I’m looking at an old web app I wrote and it is taking about an hour to read 4500 records from a DataTable so it can write them to a CSV file. I feel there has to be some way to improve this.
Few things to note:
-
The DataTable contains… 376 columns
At least, I think that’s what Excel’s
NLcolumn converts to. I just looked up the column count now and had no idea there were so many.
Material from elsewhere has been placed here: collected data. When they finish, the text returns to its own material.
-- ==== Sys2Proof/Machine/Transcendental.lean ====
section
/-! DEFINITION. `fsin`, `fexp` and `ftan` of R8, correctly rounded: the exact result is enclosed between two integers in
units of 2^-384 and both ends are rounded; where they round to one F32 that is the result, else a free value between
the two. Arguments for which the spec states no result give a free value. -/

namespace Sys2Proof.F32

/-- The working unit is 2^-384. -/
def wp : Nat := 384

/-- Half of pi in working units, rounded down. -/
def halfPi : Nat :=
  0x1921fb54442d18469898cc51701b839a252049c1114cf98e804177d4c76273644a29410f31c6809bbdf2a33679a748636

/-- A bound, in working units, on the error of every value below (assumption log 4). -/
def slack : Nat := 2 ^ 140

/-- Adds `fuel` further terms to `acc`: the last term is `t`, the next is `t * x / ((j + 1) * 2^384)` and so on. -/
def expSum (x : Nat) : Nat → Nat → Nat → Nat → Nat
  | 0, _, _, acc => acc
  | fuel + 1, j, t, acc =>
    let t' := t * x / ((j + 1) * 2 ^ wp)
    expSum x fuel (j + 1) t' (acc + t')

/-- The square of a value in working units, repeated. -/
def squareUp : Nat → Nat → Nat
  | 0, a => a
  | n + 1, a => squareUp n (a * a / 2 ^ wp)

/-- `exp` of `u` units of 2^-149, in working units: the series at `u / 256`, then eight squarings. -/
def expPos (u : Nat) : Nat :=
  squareUp 8 (expSum (u * 2 ^ (wp - 149 - 8)) 80 0 (2 ^ wp) (2 ^ wp))

/-- The alternating series: `t` is the term of index `j`; adds the terms of index `j + 2`, `j + 4`, ... with the
sign `neg` for the first of them. -/
def altSum (x2 : Nat) : Nat → Nat → Nat → Bool → Nat → Nat
  | 0, _, _, _, acc => acc
  | fuel + 1, j, t, neg, acc =>
    let t' := t * x2 / ((j + 1) * (j + 2) * 2 ^ wp)
    altSum x2 fuel (j + 2) t' (!neg) (if neg then acc - t' else acc + t')

/-- `sin` and `cos` of `r` working units, `0 ≤ r ≤ 1`. -/
def sinCosSmall (r : Nat) : Nat × Nat :=
  let x2 := r * r / 2 ^ wp
  (altSum x2 40 1 r true r, altSum x2 40 0 (2 ^ wp) true (2 ^ wp))

/-- `sin` and `cos` of `u` units of 2^-149 as signed working units: the argument is reduced by the nearest multiple
of half pi. -/
def sinCos (u : Nat) : Int × Int :=
  let x := u * 2 ^ (wp - 149)
  let k := (2 * x + halfPi) / (2 * halfPi)
  let r : Int := (x : Int) - (k * halfPi : Nat)
  let sc := sinCosSmall r.natAbs
  let s : Int := if r < 0 then -(sc.1 : Int) else (sc.1 : Int)
  let c : Int := sc.2
  match k % 4 with
  | 0 => (s, c)
  | 1 => (c, -s)
  | 2 => (-s, -c)
  | _ => (-c, s)

/-- The result with sign `s` where the two ends of the enclosure round to the magnitudes `lo` and `hi`: that magnitude
where they agree, else a free one between the two (assumption log 4). -/
def settle (f : Config.Fn) (v : F32) (s : Bool) (lo hi : Nat) : F32 :=
  pack s (if lo = hi then lo else min hi (max lo (Config.freeFn f v).mag))

/-- One unit of 2^-149 in working units. -/
def unitScale : Nat := 2 ^ (wp - 149)

/-- `fexp` (R8): 1 at both zeros, +0.0 at minus infinity (R172), a NaN at a NaN, a free value at plus infinity. Beyond
128 in magnitude the result is past the range of F32. -/
def exp (v : F32) : F32 :=
  if v.isNaN then nan .exp v v
  else if v.isInf then (if v.sign then pack false 0 else Config.freeFn .exp v)
  else if v.isZero then Config.f1
  else if 2 ^ 156 ≤ v.units then (if v.sign then pack false 0 else pack false infMag)
  else
    let e := expPos v.units
    let err := e / 2 ^ 230 + slack
    if v.sign then
      settle .exp v false (roundMag (2 ^ wp * 2 ^ 149) (e + err)) (roundMag (2 ^ wp * 2 ^ 149) (e - err))
    else
      settle .exp v false (roundMag (e - err) unitScale) (roundMag (e + err) unitScale)

/-- `fsin` (R8): +0.0 at +0.0, a NaN at a NaN, a free value at an infinity and at -0.0. -/
def sin (v : F32) : F32 :=
  if v.isNaN then nan .sin v v
  else if v.isInf then Config.freeFn .sin v
  else if v.isZero then (if v.sign then pack ((Config.freeFn .sin v).sign) 0 else pack false 0)
  else
    let s := (sinCos v.units).1
    settle .sin v (v.sign != decide (s < 0))
      (roundMag (s.natAbs - slack) unitScale) (roundMag (s.natAbs + slack) unitScale)

/-- `ftan` (R8): +0.0 at +0.0, a NaN at a NaN, a free value at an infinity and at -0.0. -/
def tan (v : F32) : F32 :=
  if v.isNaN then nan .tan v v
  else if v.isInf then Config.freeFn .tan v
  else if v.isZero then (if v.sign then pack ((Config.freeFn .tan v).sign) 0 else pack false 0)
  else
    let sc := sinCos v.units
    let s := sc.1.natAbs
    let c := sc.2.natAbs
    settle .tan v (v.sign != (decide (sc.1 < 0) != decide (sc.2 < 0)))
      (roundMag ((s - slack) * 2 ^ 149) (c + slack))
      (if c ≤ slack then infMag else roundMag ((s + slack) * 2 ^ 149) (c - slack))

end Sys2Proof.F32
end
Our software vendor hasn’t realized the value of dynamic sql statements for this process, so every software "upgrade" just keeps adding more columns rather than only selecting the ones needed. -
I cannot alter the SQL statement that generates the data
-
Depending on the data type, the data needs to be formatted in a specific format
-
Data does contains special characters, such as commas
-
The slow part is reading the data. Getting the data from the SQL server and writing it to a CSV is fast.
Here’s the code. Forgive the mess, I wrote it back when I didn’t know what I was doing and when I still was working in VB
Function ReadDataTableForCSV(dt as DataTable)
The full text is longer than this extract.